Nike Fights Full-Court Press on Labor Issue

Shareholder meeting yesterday was marred by charges that Asian labor is underpaid.

Nike - the world's largest manufacturer of athletic footwear - has come under fire again for its treatment of workers in Asia.

At the company's annual meeting in Beaverton, Ore., yesterday, shareholders heard new accusations that Nike employees in China are overworked and underpaid.

A report by two Hong Kong-based human rights groups cites "poor conditions" in factories. It charges that workers - mostly young women, some of them children - from rural provinces in China are forced "to put in excessive amounts of overtime" to keep their jobs."

The report levels similar charges at Massachusetts-based Reebok International, the No. 2 athletic shoemaker in the United States.

Nike officials vigorously deny the charges, and they point to a Nike-sponsored investigation by former United Nations Ambassador Andrew Young this summer. It painted a relatively benign picture of Nike labor policies abroad.

But the report follows a string of public-relations hits against the company. They include new questions about Mr. Young's findings, university administrators defending their decisions to outfit college athletes in Nike gear in return for cash, and pointed satire in "Doonesbury" cartoons seen by millions of potential customers.

The good news for Nike shareholders is that the company continues to prosper financially.

On Thursday, it reported record first-quarter profits and revenues. Profits rose $27 million to $253.1 million, or 85 cents a share, a 12 percent jump over the same period last year. Revenues bounced 21 percent to $2.77 billion.

Despite the positive numbers, Nike shareholders face a stumbling stock price. It currently trades about $55 a share, substantially off its high of $76.

Slowing sales

And retailers report slower athletic shoe sales in general and a sharp drop in basketball shoes, a traditional slam dunk for Nike. There is also talk of faltering sales in Asia.

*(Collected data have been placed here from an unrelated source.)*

-- ==== Sys2Proof/Machine/Package.lean ====
section
/-!
DEFINITION. The package (spec/25_package.md R452 to R459; spec/01_engines.md R23, R25; spec/16_depot_loft.md R331, R345;
spec/17_tinker.md R357): boot, bring-up, heat and power, D3hot, attestation, reset, and the Loft's partitions and refresh windows.
-/

namespace Sys2Proof.Machine

open Sys2Proof

/-! ### Boot and bring-up (R452 to R454) -/

/-- POWER_ON (R452): the boot ROM verifies every firmware image; ok: all of them pass. -/
def execPowerOn (s : State) : Host.Outcome State Fault Refusal :=
  .next (if s.powered then s else { s with powered := true, fwok := s.ev.ok })

/-- The bring-up stage that runs now (R453, R454): the first that has not ended, every image being verified and no stage of 0 to 3
having failed. Log 60 (DEDUCED). -/
def stageNow (s : State) : Option Nat :=
  if s.powered && s.fwok && decide (s.failed.extractLsb' 0 4 = 0) then (List.range 6).find? (fun n => !(s.stage.getLsbD n)) else none

/-- Set a bit. -/
def bitOn {n : Nat} (x : BitVec n) (k : Nat) : BitVec n := x ||| (1#n <<< k)

/-- Clear a bit. -/
def bitOff {n : Nat} (x : BitVec n) (k : Nat) : BitVec n := x &&& ~~~(1#n <<< k)

/-- A Tinker after the load of its repair map (R357): the spares that recorded repairs use are used. Log 60 (DEDUCED). -/
def loadMap (T : Tinker) : Tinker :=
  T.map.foldl (fun T x => (takeSpare T x).getD T)
    { T with rowsUsed := [], remapsUsed := [], granulesUsed := [], dqUsed := [], caUsed := [] }

/-- MAXLEVEL for the greatest switch-hop count found (R23). -/
def maxLevelOf (hops : Nat) : Nat := min (3 + hops) 7

/-- BRINGUP_STAGE_END (R453, R454, R357, R23): the stage that runs ends. Stages 0 to 3 pass or fail; stages 4 and 5 end whichever
ports trained. Log 60 (DEDUCED). -/
def execBringupStageEnd (s : State) : Host.Outcome State Fault Refusal :=
  match stageNow s with
  | none => .next s
  | some n =>
    let x := s.ev.stage
    if n < 4 then
      if x.passed then
        let s1 := { s with stage := bitOn s.stage n }
        .next (if n = 0 then { s1 with tinkers := s1.tinkers.map (fun p => (p.1, loadMap p.2)) } else s1)
      else .next { s with failed := bitOn s.failed n }
    else if n = 4 then
      .next { s with
        stage := bitOn s.stage 4, fabup := x.ports, maxlevel := maxLevelOf x.hops
        failed := if x.ports = 0 then bitOn s.failed 4 else s.failed }
    else
      let up := x.ports.setWidth 4
      .next { s with stage := bitOn s.stage 5, netup := up, failed := if up = 0 then bitOn s.failed 5 else s.failed }

/-- LINK_LOSS (R454): fabric port b (a = 0) or network port b (a = 1) loses its link. -/
def execLinkLoss (s : State) : Host.Outcome State Fault Refusal :=
  .next (if s.ev.a = 0 then { s with fabup := bitOff s.fabup s.ev.b }
    else if s.ev.a = 1 then { s with netup := bitOff s.netup s.ev.b } else s)

/-! ### Power and heat (R456) -/

/-- The effective power cap (R456). -/
def capOf (s : State) : Nat := min (max s.capw 1000) 3200

/-- The state that a device reset leaves (R456, R357): every register, cache and near-tier content at its reset value; the pool's
bytes and the repair maps are not the package's volatile state. `tripped` is what TRIPPED becomes. Log 60 (DEDUCED). -/
def resetDevice (s : State) (tripped : Bool) : State :=
  { State.reset with
    tripped := tripped, far := s.far.filter (fun c => decide (c.1 < trapBase))
    tinkers := (s.tinkers.filter (fun p => !(p.2.map.isEmpty))).map (fun p => (p.1, ({ map := p.2.map } : Tinker)))
    outbox := s.outbox, poolWrites := s.poolWrites, free := s.free, steps := s.steps, nextId := s.nextId, nextOp := s.nextOp
    utmax := s.utmax, tmax := s.tmax }

/-- The compute clock takes a step, 10 µs or more after its last one (R456). Log 60 (DEDUCED). -/
def clockTo (s : State) (clk : Nat) : State :=
  if s.clkAt + 10 ^ 4 ≤ s.time ∧ clk ≠ s.clk then { s with clk := clk, clkAt := s.time } else s

/-- CLOCK_STEP (R456): the sensors are read and the compute clock falls or rises by 100 MHz or stays; SYNC records follow a change
(R439); the Lofts' refresh period follows the Underlays' heat (R345). Log 11 (DESIGN CHOICE), 60 (DEDUCED). -/
def execClockStep (s : State) : Host.Outcome State Fault Refusal :=
  let x := s.ev.heat
  let hot := decide (100 ≤ x.tmax.toNat)
  let covered := decide (capOf s < x.power)
  let s1 := { s with utmax := x.utmax, tmax := x.tmax, loftNext := if 85 < x.utmax.toNat then 1950 else 3900 }
  let s2 :=
    if covered || hot then
      { clockTo s1 (max 10 (s.clk - 1)) with calmAt := s.time, capped := s.capped || covered, hot := s.hot || hot }
    else if s.calmAt + 10 ^ 6 ≤ s.time then
      let s2 := clockTo s1 (min 21 (s.clk + 1))
      { s2 with capped := s.capped && decide (s2.clk < 21), hot := s.hot && decide (s2.clk < 21) }
    else s1
  .next (if s2.clk = s.clk then s2 else (List.range 192).foldl syncShop s2)

/-- THERMAL_TRIP (R456): at a TMAX of 110 °C the device enters reset, and TRIPPED is set. -/
def execThermalTrip (s : State) : Host.Outcome State Fault Refusal :=
  .next (if 110 ≤ s.ev.heat.tmax.toNat then { resetDevice s true with tmax := s.ev.heat.tmax } else s)

/-- DEVICE_RESET (R357): a warm reset keeps TRIPPED. -/
def execDeviceReset (s : State) : Host.Outcome State Fault Refusal := .next (resetDevice s s.tripped)

/-- POWER_LOSS (R357): all state ends but what is recorded in the repair maps. -/
def execPowerLoss (s : State) : Host.Outcome State Fault Refusal := .next (resetDevice s false)

/-! ### D3hot (R457) -/

/-- D3HOT_ENTRY (R457): every resident gang is pre-empted; no packet is accepted until the return. -/
def execD3hotEntry (s : State) : Host.Outcome State Fault Refusal :=
  let s1 := { s with d3hot := true }
  .next (((s.gangs.filter (fun p => p.2.resident)).map (fun p => p.1)).foldl (fun s g => requestGang s g .d3hot) s1)

/-- D0_RETURN (R457): packets are accepted and saved gangs restored again. -/
def execD0Return (s : State) : Host.Outcome State Fault Refusal := .next { s with d3hot := false }

/-! ### Attestation (R458, R459) -/

/-- READY (R453). -/
def readyReg (s : State) : BitVec 64 :=
  BitVec.ofNat 64 (s.netup.toNat * 2 ^ 44 + s.fabup.toNat * 2 ^ 32 + s.failed.toNat * 2 ^ 16 + (if s.fwok then 64 else 0) + s.stage.toNat)

/-- ATTCTL_GO (R458): a write of v with GO set starts a report; ignored while one is under way. -/
def execAttctlGo (s : State) : Host.Outcome State Fault Refusal :=
  .next (if s.attGo || !(s.ev.v.getLsbD 0) then s else { s with attGo := true, attDone := false, attErr := false })

/-- Bytes 0x000 to 0x23F of a report (R459). -/
def reportHead (s : State) (nonce : BitVec 256) : List Byte :=
  bytesOf 4 0x54414A42 ++ bytesOf 2 1 ++ bytesOf 2 5 ++ bytesOf 8 Config.serial.toNat ++ bytesOf 32 nonce.toNat ++ bytesOf 8 s.time ++
    bytesOf 8 (readyReg s).toNat ++ (List.range 8).flatMap (fun i => bytesOf 64 (if i < 5 then (Config.measurement i).toNat else 0))

/-- A report (R459): 30,368 bytes. Log 6 (DESIGN CHOICE). -/
def report (s : State) (nonce : BitVec 256) : List Byte :=
  let head := reportHead s nonce
  head ++ (List.range 29792).map (Config.signatureByte head)

/-- ATTEST_COMPLETE (R459): with ok, the report, with the nonce as read from the buffer, is written over it and DONE is set; else the
buffer could not be read or written, and ERR is set. -/
def execAttestComplete (s : State) : Host.Outcome State Fault Refusal :=
  .next (if !s.attGo then s
    else if s.ev.ok then { send s (.hostWrite s.attaddr.toNat (report s s.ev.nonce)) with attGo := false, attDone := true }
    else { s with attGo := false, attErr := true })

/-! ### The Loft (R331, R345) -/

/-- A LOFTPART write is refused (R331). Log 60 (DEDUCED). -/
def loftPartBad (s : State) (t lbase lsize : Nat) : Bool :=
  decide (32768 < lbase + lsize) || lotsOpen s t ||
    (List.range 16).any (fun u =>
      let d := (tenOf s u).depot
      decide (u ≠ t ∧ 0 < lsize ∧ 0 < d.lsize ∧ lbase < d.lbase + d.lsize ∧ d.lbase < lbase + lsize))

/-- Mark the bytes of a partition as unspecified (R331). Log 60 (DEDUCED). -/
def openLoft (s : State) (lbase lsize : Nat) : State :=
  if lsize = 0 then s else { s with loftOpen := (65536 * lbase, 65536 * lsize, s.free) :: s.loftOpen }

/-- LOFTPART_WRITE (R331): tenancy a's partition becomes that of v, or the write is refused. -/
def execLoftpartWrite (s : State) : Host.Outcome State Fault Refusal :=
  let t := s.ev.a
  let lsize := vBits s.ev.v 32 16
  let lbase := vBits s.ev.v 0 16
  if 16 ≤ t then .next s
  else if loftPartBad s t lbase lsize then .next (modTen s t (fun T => { T with depot := { T.depot with cfgerr := true } }))
  else
    let old := (tenOf s t).depot
    let s1 := clearLoft (clearLoft s old.lbase old.lsize) lbase lsize
    .next (modTen (openLoft s1 lbase lsize) t (fun T => { T with depot := { T.depot with lsize := lsize, lbase := lbase, cfgerr := false } }))

/-- LOFT_WINDOW_START (R345): a refresh window begins. A change of PERIOD takes effect at a multiple of 3,900. -/
def execLoftWindowStart (s : State) : Host.Outcome State Fault Refusal :=
  let p := if s.time % 3900 < 260 then s.loftNext else s.loftPeriod
  .next (if !s.inWindow && decide (s.time % p < 260) then { s with inWindow := true, loftPeriod := p } else s)

/-- LOFT_WINDOW_END (R345): the window ends; the accesses parked in it may be served. -/
def execLoftWindowEnd (s : State) : Host.Outcome State Fault Refusal :=
  .next (if s.inWindow && decide (260 ≤ s.time % s.loftPeriod) then { s with inWindow := false } else s)

end Sys2Proof.Machine
end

Financial issues aside, company officials at the annual meeting scrambled to fend off criticism of labor practices.

"Nike is committed to making the world's best products and ensuring they are made in the very best working environment," insists Dusty Kidd, director of labor practices. "Workers who make our products are paid superior wages and do, in fact, work in good, clean, safe conditions."

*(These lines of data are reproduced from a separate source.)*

/-- The words of a clause, or the error that R133 gives: `.clause` options out of range, no instruction or too many, `live=` without
`pre=1`, a breach of R105 or R106. -/
def asmClause (role : ClauseRole) (liveCount : Nat) (o : ClauseOpts) (ws : List DWord) : Except AsmError (List DWord) :=
  let h := asmHeader role o ws
  if o.wait.any (fun n => decide (12 ≤ n)) ∨ o.set.any (fun n => decide (12 ≤ n)) ∨ 2 < o.set.length then .error .badOperand
  else if ws = [] then .error .emptyClause
  else if 16 < ws.length then .error .longClause
  else if o.live.isSome ∧ !o.pre ∧ role = .plain then .error .liveWithoutPre
  else
    match clauseFault liveCount h ws with
    | some c => .error (.misplaced c)
    | none => .ok (h :: ws)

/-- Words of the waiting instructions (R106). -/
def waitingWord (x : DWord) : Bool :=
  [0x08, 0x09, 0x0A, 0xAB, 0xBC, 0xBD, 0xBE, 0xC1, 0xC3, 0xE1, 0xE3, 0xE4, 0xEB, 0xFA, 0xFE, 0xFF].contains (opNat x) ||
    (engOpc (opNat x) && x.getLsbD 33) || (!(engOpc (opNat x)) && queueField x 38) ||
    (rrrOpc (opNat x) && (queueField x 29 || queueField x 20))

/-- Clauses of a section, with their header addresses, that R134 requires to be P clauses: backward targets of BRA, BRV and CALL, clauses
after a waiting instruction, and continuation targets. -/
def mustBeP (cs : List (DWord × List DWord)) : List DWord :=
  cs.flatMap (fun p =>
    match p.2.getLast? with
    | none => []
    | some x =>
      let t32 := p.1 + 8 * (x.extractLsb' 6 32).signExtend 64
      let t16 := p.1 + 8 * (x.extractLsb' 0 16).signExtend 64
      (if [0x02, 0x03, 0x05].contains (opNat x) ∧ t32 ≤ p.1 then [t32] else []) ++
        (if engOpc (opNat x) ∧ x.getLsbD 33 then [t16] else []) ++
        (if waitingWord x then [p.1 + 8 * BitVec.ofNat 64 p.2.length] else []))

/-- The error of R134: a clause of the section that must be a P clause has P = 0. A clause is its header and its words. -/
def checkP (cs : List (DWord × List DWord)) : Except AsmError Unit :=
  if (mustBeP cs).any (fun a => cs.any (fun p => decide (p.1 = a) && (match p.2 with
    | h :: _ => !(hdrP h)
    | [] => false))) then .error .needsPre
  else .ok ()

/-! ### Directives (R135) -/

/-- `.byte`, `.half`, `.word`, `.dword` of n bytes. Log 71 (DEDUCED). -/
def emitInt (n : Nat) (x : Int) : Except AsmError (List Byte) :=
  if -(2 ^ (8 * n - 1)) ≤ x ∧ x < 2 ^ (8 * n) then .ok (bytesOf n (x % 2 ^ (8 * n)).toNat) else .error .valueTooWide

/-- `.float` and `.double` of a literal. -/
def emitFloat (double neg : Bool) (m : Nat) (e : Int) : List Byte :=
  if double then bytesOf 8 (literalBits fmt64 neg m e) else bytesOf 4 (literalBits fmt32 neg m e)

/-- `.align`: zero bytes up to a multiple of a power of two from 8 to 65,536. -/
def emitAlign (b size : Nat) : Except AsmError (List Byte) :=
  if 8 ≤ b ∧ b ≤ 65536 ∧ 2 ^ Nat.log2 b = b then .ok (List.replicate ((b - size % b) % b) 0) else .error .badAlign

/-- TRAPDISP of the `.trap` directives: the default is halt. -/
def trapDispOf (ds : List (Nat × Nat)) : BitVec 32 :=
  BitVec.ofNat 32 ((List.range 9).foldl (fun a c => a + (look ds c).getD 0 * 4 ^ c) 0)

/-- The 64 bytes of a role header (R139). -/
def hdrBytes (h : Hdr) : List Byte :=
  bytesOf 4 0x4B484A42 ++ bytesOf 2 1 ++ bytesOf 2 64 ++ bytesOf 2 h.vregs ++ bytesOf 1 h.sregs ++ bytesOf 1 h.tregs ++
    bytesOf 1 (if h.renamed then 1 else 0) ++ bytesOf 1 h.role ++ bytesOf 1 h.nroles ++ bytesOf 1 h.weaves ++ bytesOf 4 h.spad ++
    bytesOf 1 h.tobBanks ++ bytesOf 1 h.accBanks ++ bytesOf 1 h.gang ++ bytesOf 1 h.flags ++ bytesOf 4 h.trapDisp.toNat ++
    bytesOf 4 h.handler.toNat ++ bytesOf 8 h.liveOff.toNat ++ bytesOf 2 h.liveCount ++ bytesOf 2 h.vquota ++ bytesOf 20 0

/-- HANDLER: the offset in 8-byte words from the role's entry, header + 64, to the handler's clause (R139). -/
def handlerField (hdr handler : DWord) : BitVec 32 := ((handler - (hdr + 64)).sshiftRight 3).setWidth 32

/-! ### Liveness tables (R142) -/

/-- The 64 bytes of a liveness record whose ranges start at an index of the pool. -/
def liveBytes (r : Live) (first : Nat) : List Byte :=
  bytesOf 48 r.v ++ bytesOf 8 r.s ++ bytesOf 2 r.f ++ bytesOf 1 r.p ++ bytesOf 1 0 ++ bytesOf 1 r.ranges.length ++ bytesOf 3 first

/-- A role's liveness table: record 0 names nothing, then the records of the `.live` directives, then the range pool. -/
def liveTable (rs : List Live) : List Byte :=
  let all : List Live := {} :: rs
  (all.foldl (fun a r => (a.1 ++ liveBytes r a.2, a.2 + r.ranges.length)) (([] : List Byte), 0)).1 ++
    all.flatMap (fun r => r.ranges.flatMap (fun x => bytesOf 4 x.1 ++ bytesOf 4 x.2))

/-! ### The object (R136 to R138) -/

/-- What an object's ELF header says (R136). -/
structure ElfHeader where
  class64   : Bool := true
  lsb       : Bool := true
  machine   : BitVec 16 := 0xB914
  flags     : BitVec 32 := 1
  exec      : Bool
  deriving DecidableEq, Repr

/-- The fields that R136 fixes hold: e_flags [7:0] is the Speil revision, bits [31:8] zero. -/
def ElfHeader.ok (e : ElfHeader) : Bool := e.class64 && e.lsb && decide (e.machine = 0xB914 ∧ e.flags = 1)

/-- A kinfo record (R137): NAME, NROLES, and the addresses of the role headers. -/
def kinfoBytes (name : Nat) (hdrs : List DWord) : List Byte :=
  bytesOf 4 name ++ bytesOf 1 hdrs.length ++ bytesOf 3 0 ++ (List.range 4).flatMap (fun k => bytesOf 8 (hdrs.getD k 0).toNat)

/-- Relocations, in the order of their types 0 to 8 (R138). -/
inductive Reloc where
  | none | abs64 | abs32 | rel64 | br32 | coff16 | imm32lo | imm32hi | loft64
  deriving DecidableEq, Repr

/-- The relocation of a type number. -/
def relocOf (n : Nat) : Option Reloc :=
  [Reloc.none, .abs64, .abs32, .rel64, .br32, .coff16, .imm32lo, .imm32hi, .loft64][n]?

/-- A field of a word replaced. -/
def withField (x : DWord) (lo n v : Nat) : DWord :=
  (x &&& ~~~(BitVec.ofNat 64 ((2 ^ n - 1) * 2 ^ lo))) ||| BitVec.ofNat 64 (v % 2 ^ n * 2 ^ lo)

/-- The branch offset of S + A - P, in words, of that many bits; a link error where it does not fit. -/
def linkOffset (bits : Nat) (d : DWord) : Except AsmError Nat :=
  let n := d.toInt
  if n % 8 = 0 ∧ -(2 ^ (bits - 1)) ≤ n / 8 ∧ n / 8 < 2 ^ (bits - 1) then .ok ((n / 8) % 2 ^ bits).toNat else .error .linkRange

/-- The word at P after its relocation (R138): S the symbol's address, A the addend, and the loading tenancy's Loft partition base. A
32-bit datum is the low half of the word. -/
def relocate (k : Reloc) (s a p loft x : DWord) : Except AsmError DWord :=
  match k with
  | .none => .ok x
  | .abs64 => .ok (s + a)
  | .abs32 => if (s + a).toNat < 2 ^ 32 then .ok (withField x 0 32 (s + a).toNat) else .error .linkRange
  | .rel64 => .ok (s + a - p)
  | .br32 => (linkOffset 32 (s + a - p)).map (withField x 6 32)
  | .coff16 => (linkOffset 16 (s + a - p)).map (withField x 0 16)
  | .imm32lo => .ok (withField x 6 32 ((s + a).toNat % 2 ^ 32))
  | .imm32hi => .ok (withField x 6 32 ((s + a).toNat / 2 ^ 32))
  | .loft64 => .ok (loft + a)

/-- The addend of a branch or continuation relocation: A + (P - H) makes the value an offset from the clause's header (R138). -/
def addend (a p h : DWord) : DWord := a + (p - h)

end Sys2Proof.Machine
end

The most recent critique is based on interviews with workers at four Chinese factories during 1995 and again in 1997 by investigators from the Asia Monitor Resource Centre and the Hong Kong Christian Industrial Committee.

In some cases, the report states, workers earn less than the Chinese minimum wage because the many extra hours worked are not counted as overtime.

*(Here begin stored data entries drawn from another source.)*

/-- Every store starts when issued with its strands' accesses in order: each qualifying strand's bytes, the SIZE low bytes of DS at
BASE + OFF, little-endian (ZEROL the 128 bytes of a line, zero; STF what R205 names; STT bytes of the TOB; STS to the scratchpad); no
register is written (R5, R200, R201, R205 to R207, R223). -/
def Obligations.StoresStart : Prop :=
  ∀ f : MemF,
    let n := bytesSize f
    let d := f.ds.toNat
    let clean (n : Nat) (al : Bool) (s : State) (c : Ctx) : Prop := InOrder s c ((strandsOf c.q).map (checkData s c f .write n al))
    let lanes (al : Bool) (s : State) (c : Ctx) := (strandsOf c.q).map (fun k =>
      laneOf s c f (checkData s c f .write n al k) (bytesOf n (srcN s c d k (dataWide f))) 0)
    Starts (.st f) f.pn f.pred (memForm f { ds := storeSrc f 11, sizes := [0, 1, 2, 3, 4], anns := [0, 2], mxOk := mxZero f })
      (clean n true) (fun s c => .store f.size.toNat (lanes true s c)) (fun _ => []) f.ann.toNat f.scope.toNat ∧
    Starts (.stu f) f.pn f.pred (memForm f { ds := storeSrc f 11, sizes := [0, 1, 2, 3, 4], mxOk := mxZero f }) (clean n false)
      (fun s c => .store f.size.toNat (lanes false s c)) (fun _ => []) f.ann.toNat f.scope.toNat ∧
    Starts (.zerol f) f.pn f.pred (memForm f { ds := { reg := d, cls := 32 }, sizes := [0], anns := [0, 2], mxOk := mxZero f })
      (clean 128 true)
      (fun s c => .store 7 ((strandsOf c.q).map (fun k =>
        laneOf s c f (checkData s c f .write 128 true k) (List.replicate 128 0) 0))) (fun _ => []) f.ann.toNat f.scope.toNat ∧
    Starts (.stf f) f.pn f.pred (memForm f (fmtRow f (storeSrc f 9) [0, 2]))
      (fun s c => InOrder s c ((strandsOf c.q).map (checkFmt s c f .write)) ∧
        fmtBreach f (fmtVals s c f ((strandsOf c.q).map (checkFmt s c f .write))) = false)
      (fun s c => .storeFmt (fmtRows (fmtVals s c f ((strandsOf c.q).map (checkFmt s c f .write))))) (fun _ => [])
      f.ann.toNat f.scope.toNat ∧
    Starts (.stt f) f.pn f.pred
      (memForm f { ds := { reg := d, cls := 1 }, sizes := [2, 3, 4], anns := [0, 2], mxOk := mxZero f })
      (fun s c => InOrder s c ((strandsOf c.q).map (checkTob s c f .write)))
      (fun s c => .storeTob f.size.toNat ((strandsOf c.q).map (fun k => laneOf s c f (checkTob s c f .write k) [] (srcN s c d k 1))))
      (fun _ => []) f.ann.toNat f.scope.toNat ∧
    Starts (.sts f) f.pn f.pred (spadForm f { storeSrc f 11 with cause := 7 } [0, 1, 2, 3, 4] [0, 2] (mxZero f) false)
      (fun s c => ∀ k ∈ strandsOf c.q, offOf s c f k % n = 0 ∧ offOf s c f k + n ≤ c.wv.hdr.spad)
      (fun s c => .spStore f.size.toNat ((strandsOf c.q).map (fun k =>
        spadLane c.wv.ids.basket k (offOf s c f k) n (bytesOf n (srcN s c d k (dataWide f)))))) (fun _ => []) f.ann.toNat 0

/-- PRFL changes nothing; INVL drops the strands' lines from the shop's L1; WBL starts the write-back of their lines; LEA writes the
address itself, PROBE reports the translation where no lease holds its walk; FENCE is one fence event; GENRD reads WRAPS and GEN; WAITL wakes at once or watches its
line, and completes with the code of its wake (R208 to R216). -/
def Obligations.PorterOthersComplete : Prop :=
  ∀ f : MemF,
    let ea (s : State) (c : Ctx) (k : Nat) := eaOf s c f k
    Does (.prfl f) f.pn f.pred (memForm f (lineRow f (decide (f.cop = 0 ∨ f.cop = 2)))) (fun s _ => .done s) ∧
    Does (.invl f) f.pn f.pred (memForm f (lineRow f (decide (f.cop = 0)))) (fun s c =>
      let lines := (strandsOf c.q).filterMap (fun k => match access s c.wv.ids.tenancy (ea s c k) .read (60000 + k) with
        | .ok pa _ _ => some (lineOf pa)
        | _ => none)
      .done (if lines = [] then s else loseLines s c.wv.shop (fun l _ => lines.contains l))) ∧
    (let keep (s : State) (c : Ctx) := (strandsOf c.q).filter (fun k => !(decide (loftWin ≤ ea s c k ∧ ea s c k < 2 ^ 57)) &&
        (match access s c.wv.ids.tenancy (ea s c k) .write (60000 + k) with | .prot 3 => false | _ => true))
     let chk (s : State) (c : Ctx) (k : Nat) := checkData s c f .write 1 false k
     Starts (.wbl f) f.pn f.pred (memForm f (lineRow f (decide (f.cop = 0))))
      (fun s c => InOrder s c ((keep s c).map (chk s c)))
      (fun s c => .writeBack ((keep s c).map (fun k => laneOf s c f (chk s c k) [] 0))) (fun _ => []) 0 0) ∧
    Writes (.lea f) f.pn f.pred (memForm f { ds := dstIn 3 f.ds 2, sizes := [3], mxOk := mxZero f, copOk := decide (f.cop = 0) })
      f.ds 2 (fun s c k => (opd64 s c f.base k + f.off.signExtend 64).toNat) ∧
    Starts (.probe f) f.pn f.pred (memForm f { ds := dstIn 1 f.ds, sizes := [2], mxOk := mxZero f, copOk := decide (f.cop = 0) })
      (fun s c => ∀ k ∈ strandsOf c.q, ea s c k < 2 ^ 57 → ∀ sl, translate s c.wv.ids.tenancy (ea s c k) (60000 + k) ≠ .busy sl)
      (fun s c => .probe (destOf f.ds.toNat) ((strandsOf c.q).map (fun k =>
        (vKey f.ds.toNat k, probeWord s c.wv.ids.tenancy (ea s c k) k)))) (fun c => dstKeys f.ds.toNat 1 c.q) 0 0 ∧
    (∀ r : RRR, Does (.fence r) r.pn r.pred
      { ops := rrrNone r,
        modOk := decide (aAnn r.mod ≠ 0 ∧ aType r.mod = 0 ∧ aOp r.mod = 0 ∧ r.mod.extractLsb' 0 3 = 0) } (fun s c =>
      if c.once = false then .done s
      else if aAnn r.mod = 1 then .done (newOp s { c with hdr := 0x0000_0FF0_0000_0000, q := 0 } .fence [] 1 (aScope r.mod))
      else .done (newOp s c .fence [] (aAnn r.mod) (aScope r.mod)))) ∧
    (∀ r : RRR, Does (.genrd r) r.pn r.pred
      { ops := [dstIn 2 r.dst, unused r.sa, unused r.sb, unused r.sc], modOk := modZero16 r.mod } (fun s c =>
      if c.once then
        .done (writeDst s c r.dst.toNat 1 (fun _ => ((shopOf s c.wv.shop).wraps ++ (shopOf s c.wv.shop).gen).toNat))
      else .done s)) ∧
    (let form := memForm f { ds := dstIn 34 f.ds, sizes := [0], mxOk := decide (f.mx.toNat ≤ 12), copOk := decide (f.cop = 0),
                             waits := true }
     ∀ s c s2 c2, issued s f.pn f.pred form = some (c, s2, c2) →
      let wake (code : Nat) := exec (.waitl f) s = .next (ended s c c2 form (.done (writeDst s2 c2 f.ds.toNat 1 (fun _ => code))))
      (c2.held = none → c2.once = true →
        (∀ s3 code, watchStart s2 c2 (ea s2 c2 c2.low) = .wake s3 code →
          exec (.waitl f) s = .next (ended s c c2 form (.done (writeDst s3 c2 f.ds.toNat 1 (fun _ => code))))) ∧
        (∀ s3, watchStart s2 c2 (ea s2 c2 c2.low) = .walk s3 →
          exec (.waitl f) s = .next (ended s c c2 form (.stay s3 (some .memory)))) ∧
        (∀ line coh, watchStart s2 c2 (ea s2 c2 c2.low) = .line line coh →
          let s3 := dropWalks s2 c2.wv.ids.tenancy c2.w c2.slot
          exec (.waitl f) s = .next (ended s c c2 form
            (if noFreeWatch s2 line then .hold s3 .monitor (.noWatch (s2.cycles + 256))
             else .hold s3 .monitor (.monitor line (s2.cycles + 2 ^ (f.mx.toNat + 8)) none)
               (if coh = 0 then [] else [(selfKey, BitVec.ofNat 32 coh)]))))) ∧
      (∀ h line n code, c2.held = some h → h.restored = false → h.wait = .monitor line n (some code) → wake code))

"The human and labor rights violations documented in this report are even more egregious than working conditions found in Nike factories in Vietnam and Indonesia," claims Medea Benjamin, executive director of the San Francisco-based human rights organization Global Exchange, which presented the findings of the Hong Kong groups.

Factories in China, which produce more than one-third of all brand-name sport shoes, typically are operated by subcontractors from Korea or Taiwan. But this does not lessen Nike's responsibility, critics charge.

"If a subcontractor wants to stay in business, he must accept the time line set by the multinational [corporation] and accept the price the multinational is willing to pay per shoe," states the report. "And when the multinationals squeeze the subcontractors, the subcontractors squeeze the workers."

Nike's Mr. Kidd says the report is "largely anecdotal" and "incorrectly states the wages earned by workers."

Stand on child labor

A Nike fact sheet adds that the company's standard on the legal working age in China (16) is "unequivocal."

"If anyone has slipped through this process using forged documents, it is not through lack of a genuine, focused, and continuous program to protect the factory and disallow child labor," it states.

In his June report, Andrew Young said Nike plants he toured in Vietnam, Indonesia, and China were "clean, organized, ventilated and well lit." He said he found "no evidence or pattern of widespread or systematic abuse or mistreatment of workers."

But he also acknowledged that he was not qualified to judge the salary issue, and critics note that Young was accompanied by Nike officials and translators.

Meanwhile, Nike faces other questions.

Michael Hooker, Chancellor of the University of North Carolina-Chapel Hill, recently insisted to faculty members that student athletes had not become "human billboards," wearing Nike shoes and uniforms as part of a five-year, $7.1 million contract signed with the company in July.

Responding to questions about Nike working conditions abroad, Mr. Hooker reportedly said, "The working conditions, relative to what else is available to them, are really very good. So people are clamoring for those jobs."

"On the other hand," he added, "the working conditions would be appalling to you and me."

In response to the recent criticism, Nike is working to improve its image and practices.

Officials say they are is taking steps to enforce its 1992 Code of Conduct for subcontractors - including a recent announcement that laminated cards with the code, which covers working conditions, would be given to more than 100,000 workers and managers in Asia. And Nike is a participant in President Clinton's Apparel Industry Partnership, which is working on industry standards.